Политическое содержание – наиболее современный и личный слой в его книге. Сохраняя детали источника, очень мало добавляя от себя, Мэлори создает новый текст именно за счет отношения к нему, за счет своей позиции. Комментаторы замечают, что Мэлори часто подменяет неизвестные ему топонимы реками и замками, которые сам видел, или отождествляет валлийские названия со знакомыми английскими. Очень аккуратно вводит он в число бьющихся на турнире героев своего покровителя – одно лишь имя, которое мы сейчас вряд ли бы отличили от прочих Саграмуров Желанных. Поход за море – это слава Генриха V, чуть было не покорившего Францию, то есть почти что императора (и умер Генрих рано, а за его смертью последовали новые распри). Гибель Артура и Круглого стола – братоубийственная война Алой и Белой розы. Король Артур, со всей очевидностью, не исторический персонаж, который следует изучить и достоверно изобразить, а литературный герой, через которого автор осмысляет себя и свою действительность.


На самом деле Мэлори вовсе не ограничивает себя задачей «краткого извода с французского». Он не только сокращает, выбрасывает все, что для своего повествования считает необязательным, но и обращается к другим источникам помимо «Французской книги», и эти источники отнюдь не компилирует механически. Английская поэма не входит в его роман единой вставной новеллой. Ее он тоже разрывает, отделяя поход на Рим от гибели Артура. В поэме эти события следовали одно за другим: пока Артур воевал за морем, Мордред захватил власть, и поспешно возвратившийся Артур погиб в сражении с претендентом. Кульминация – победа, высшая точка власти – и гибель. Для Мэлори если и существует кульминация, то многолетнее правление Артура, возможность компромисса, умение искать выход в самых безнадежных положениях – и когда лучшие рыцари ссорятся меж собою и втягивают короля в межродовые свары, и когда совершаются преступления, и когда все бросают Круглый стол и отправляются на поиски Грааля, и даже когда королева ему изменяет, потому что «королев я могу найти много, а таких рыцарей не собрать уже никогда». Братство Круглого стола более драгоценно – и более хрупко, – нежели императорская власть или Грааль, и погибнуть оно должно изнутри, а не от внешних причин.

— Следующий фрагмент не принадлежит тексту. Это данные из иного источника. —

-- ==== Sys2Proof/Machine/FloatOps.lean ====
section
/-! DEFINITION. Floating-point and conversion instructions, majors 0x38 to 0x4F (R125 to R139). -/
namespace Sys2Proof.Machine

open Sys2Proof

/-- S-pipe words with a 32-bit result from one source (R126). -/
def sfu1 (d : Nat) (a : Src) (f : Nat → Nat) : Sem :=
  { pipe := 1, reads := srcRegs a, writes := [d], flags := [11], eff := fun c => putS c (c.out32 d fun L => f (c.get32 a L)) }

def semFadd (d : Nat) (a b : Src) (r : Rnd) : Sem := alu2 d a b (fadd .f32 r)
def semFmul (d : Nat) (a b : Src) (r : Rnd) : Sem := alu2 d a b (fmul .f32 r)
def semFfma (d : Nat) (a b : Src) (r : Rnd) : Sem := alu3 d a b (ffma .f32 r)
def semFmin (d : Nat) (a b : Src) : Sem := alu2 d a b fminOp
def semFmax (d : Nat) (a b : Src) : Sem := alu2 d a b fmaxOp
def semFcmp (d : Nat) (a b : Src) (m : FCond) : Sem := alu2 d a b fun x y => if fcond m x y then M32 - 1 else 0
def semFrnd (d : Nat) (a : Src) (r : Rnd) : Sem := alu1 d a false (frndOp r)
def semFclass (d : Nat) (a : Src) (m : ClsFmt) : Sem := alu1 d a false (fclassOp m)
def semPadd2 (d : Nat) (a b : Src) (bf : Bool) (r : Rnd) : Sem :=
  alu2 d a b fun x y => pack2 (fun x y _ => fadd (pkFmt bf) r x y) x y 0
def semPmul2 (d : Nat) (a b : Src) (bf : Bool) (r : Rnd) : Sem :=
  alu2 d a b fun x y => pack2 (fun x y _ => fmul (pkFmt bf) r x y) x y 0
def semPfma2 (d : Nat) (a b : Src) (bf : Bool) (r : Rnd) : Sem := alu3 d a b (pack2 (ffma (pkFmt bf) r))
def semPdot2 (d : Nat) (a b : Src) (bf : Bool) (r : Rnd) : Sem := alu3 d a b (pdot2 bf r)
def semFdiv (d : Nat) (a b : Src) (r : Rnd) : Sem :=
  { pipe := 1, reads := srcRegs a ++ srcRegs b, writes := [d], flags := [11],
    eff := fun c => putS c (c.out32 d fun L => fdiv r (c.get32 a L) (c.get32 b L)) }
def semFrcp (d : Nat) (a : Src) (r : Rnd) : Sem := sfu1 d a (fdiv r one32)
def semFrsq (d : Nat) (a : Src) (r : Rnd) : Sem := sfu1 d a (frsq r)
def semFsqrt (d : Nat) (a : Src) (r : Rnd) : Sem := sfu1 d a (fsqrt r)
def semFexp2 (d : Nat) (a : Src) (r : Rnd) : Sem := sfu1 d a (fexp2 r)
def semFlog2 (d : Nat) (a : Src) (r : Rnd) : Sem := sfu1 d a (flog2 r)
def semFsinpi (d : Nat) (a : Src) (r : Rnd) : Sem := sfu1 d a (fsinpi r)
def semFcospi (d : Nat) (a : Src) (r : Rnd) : Sem := sfu1 d a (fcospi r)

/-- CVTF (R136): a source narrower than 32 bits stands in the low bits. -/
def semCvtf (d : Nat) (a : Src) (df sf : FFmt) (sat : Bool) (r : Rnd) : Sem :=
  sfu1 d a fun x => convertF df r sat (decodeF sf (x % 2 ^ (fmtOf sf).w))

/-- The 32-bit register value of an integer result: sign-extended for S types, zero-extended for N types (R115). -/
def intReg (n : Int) : Nat := wrapN n 32

def semCvti (d : Nat) (a : Src) (df : FFmt) (sf : IFmt) (r : Rnd) : Sem :=
  let val (c : Ctx) (L : Nat) : Int := cvtiInt sf r (decodeF df (c.get32 a L % 2 ^ (fmtOf df).w))
  if ifmtBits sf = 64 then
    { pipe := 1, reads := srcRegs a, writes := [d, d + 1], flags := [11],
      eff := fun c => putS c (c.out64 d fun L => wrapN (val c L) 64) }
  else
    { pipe := 1, reads := srcRegs a, writes := [d], flags := [11], eff := fun c => putS c (c.out32 d fun L => intReg (val c L)) }

def semCvtif (d : Nat) (a : Src) (df : FFmt) (sf : IFmt) (sat : Bool) (r : Rnd) : Sem :=
  let w := ifmtBits sf = 64
  { pipe := 1, reads := if w then srcRegs64 a else srcRegs a, writes := [d], flags := [11],
    eff := fun c => putS c (c.out32 d fun L => cvtifInt df r sat (cvtifSrc sf (if w then c.get64 a L else c.get32 a L))) }

/-- CVTPK reads the destination in its 8-bit and 4-bit forms (R125). -/
def semCvtpk (d : Nat) (a b : Src) (m : PkForm) : Sem :=
  let rd := if m = .f16 ∨ m = .bf16 then [] else [d]
  { pipe := 1, reads := srcRegs a ++ srcRegs b ++ rd, writes := [d], flags := [11],
    eff := fun c => putS c (c.out32 d fun L => cvtpkOp m (c.get32 a L) (c.get32 b L) (if rd.isEmpty then 0 else c.v d L)) }

/-! ### Meanings -/

def execFadd (d : Nat) (a b : Src) (r : Rnd) (s : State) : Host.Outcome State Fault Refusal := .next (issueOne (semFadd d a b r) s)
def execFmul (d : Nat) (a b : Src) (r : Rnd) (s : State) : Host.Outcome State Fault Refusal := .next (issueOne (semFmul d a b r) s)
def execFfma (d : Nat) (a b : Src) (r : Rnd) (s : State) : Host.Outcome State Fault Refusal := .next (issueOne (semFfma d a b r) s)
def execFmin (d : Nat) (a b : Src) (s : State) : Host.Outcome State Fault Refusal := .next (issueOne (semFmin d a b) s)
def execFmax (d : Nat) (a b : Src) (s : State) : Host.Outcome State Fault Refusal := .next (issueOne (semFmax d a b) s)
def execFcmp (d : Nat) (a b : Src) (m : FCond) (s : State) : Host.Outcome State Fault Refusal := .next (issueOne (semFcmp d a b m) s)
def execFrnd (d : Nat) (a : Src) (r : Rnd) (s : State) : Host.Outcome State Fault Refusal := .next (issueOne (semFrnd d a r) s)
def execFclass (d : Nat) (a : Src) (m : ClsFmt) (s : State) : Host.Outcome State Fault Refusal := .next (issueOne (semFclass d a m) s)
def execPadd2 (d : Nat) (a b : Src) (bf : Bool) (r : Rnd) (s : State) : Host.Outcome State Fault Refusal :=
  .next (issueOne (semPadd2 d a b bf r) s)
def execPmul2 (d : Nat) (a b : Src) (bf : Bool) (r : Rnd) (s : State) : Host.Outcome State Fault Refusal :=
  .next (issueOne (semPmul2 d a b bf r) s)
def execPfma2 (d : Nat) (a b : Src) (bf : Bool) (r : Rnd) (s : State) : Host.Outcome State Fault Refusal :=
  .next (issueOne (semPfma2 d a b bf r) s)
def execPdot2 (d : Nat) (a b : Src) (bf : Bool) (r : Rnd) (s : State) : Host.Outcome State Fault Refusal :=
  .next (issueOne (semPdot2 d a b bf r) s)
def execFdiv (d : Nat) (a b : Src) (r : Rnd) (s : State) : Host.Outcome State Fault Refusal := .next (issueOne (semFdiv d a b r) s)
def execFrcp (d : Nat) (a : Src) (r : Rnd) (s : State) : Host.Outcome State Fault Refusal := .next (issueOne (semFrcp d a r) s)
def execFrsq (d : Nat) (a : Src) (r : Rnd) (s : State) : Host.Outcome State Fault Refusal := .next (issueOne (semFrsq d a r) s)
def execFsqrt (d : Nat) (a : Src) (r : Rnd) (s : State) : Host.Outcome State Fault Refusal := .next (issueOne (semFsqrt d a r) s)
def execFexp2 (d : Nat) (a : Src) (r : Rnd) (s : State) : Host.Outcome State Fault Refusal := .next (issueOne (semFexp2 d a r) s)
def execFlog2 (d : Nat) (a : Src) (r : Rnd) (s : State) : Host.Outcome State Fault Refusal := .next (issueOne (semFlog2 d a r) s)
def execFsinpi (d : Nat) (a : Src) (r : Rnd) (s : State) : Host.Outcome State Fault Refusal := .next (issueOne (semFsinpi d a r) s)
def execFcospi (d : Nat) (a : Src) (r : Rnd) (s : State) : Host.Outcome State Fault Refusal := .next (issueOne (semFcospi d a r) s)
def execCvtf (d : Nat) (a : Src) (df sf : FFmt) (sat : Bool) (r : Rnd) (s : State) : Host.Outcome State Fault Refusal :=
  .next (issueOne (semCvtf d a df sf sat r) s)
def execCvti (d : Nat) (a : Src) (df : FFmt) (sf : IFmt) (r : Rnd) (s : State) : Host.Outcome State Fault Refusal :=
  .next (issueOne (semCvti d a df sf r) s)
def execCvtif (d : Nat) (a : Src) (df : FFmt) (sf : IFmt) (sat : Bool) (r : Rnd) (s : State) : Host.Outcome State Fault Refusal :=
  .next (issueOne (semCvtif d a df sf sat r) s)
def execCvtpk (d : Nat) (a b : Src) (m : PkForm) (s : State) : Host.Outcome State Fault Refusal := .next (issueOne (semCvtpk d a b m) s)

end Sys2Proof.Machine
end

Кэкстона беспокоило, что Артур может оказаться вымыслом, литературным персонажем, а не частью реального мира, но Мэлори свой труд воспринимал как средневековый автор, для которого книга – высшая реальность. Он ссылается не на хроники и уж тем более не на валлийские легенды, а на «Французскую книгу». Отчасти это проформа, привычный способ придать авторитетность своему повествованию. Но и более того: глубокая убежденность в достоверности Книги – просто потому, что это Книга. Из своего источника Мэлори черпает не только факты, но сугубо индивидуальные детали, трактовку событий: королева, пишет он, не подавала виду, но, как говорится во Французской книге, в душе она переживала сильно. Мы ощущаем подлинность существования этих людей, про которых уже написано. В европейскую культуру Артур входит не через ученые изыскания и не из кельтского фольклора, а из книги Мэлори, «краткого извода» французской Вульгаты, которая и сама – результат прочитанных и перечитанных книг. Поэтому все наши поиски исторического или фольклорного Артура, хотя интересны сами по себе, далеко не всегда имеют отношение к этой книге, да и к нашей культурной памяти. Тем более, что здесь выводы Кэкстона мало чем отличаются от позиции современных ученых: был в Англии какой-то король по имени Артур, с его именем связывают множество подвигов, в особенности же устойчиво сказание о Круглом столе и гибели Артура. Однако где он жил, когда, насколько преуспел – трудно решить.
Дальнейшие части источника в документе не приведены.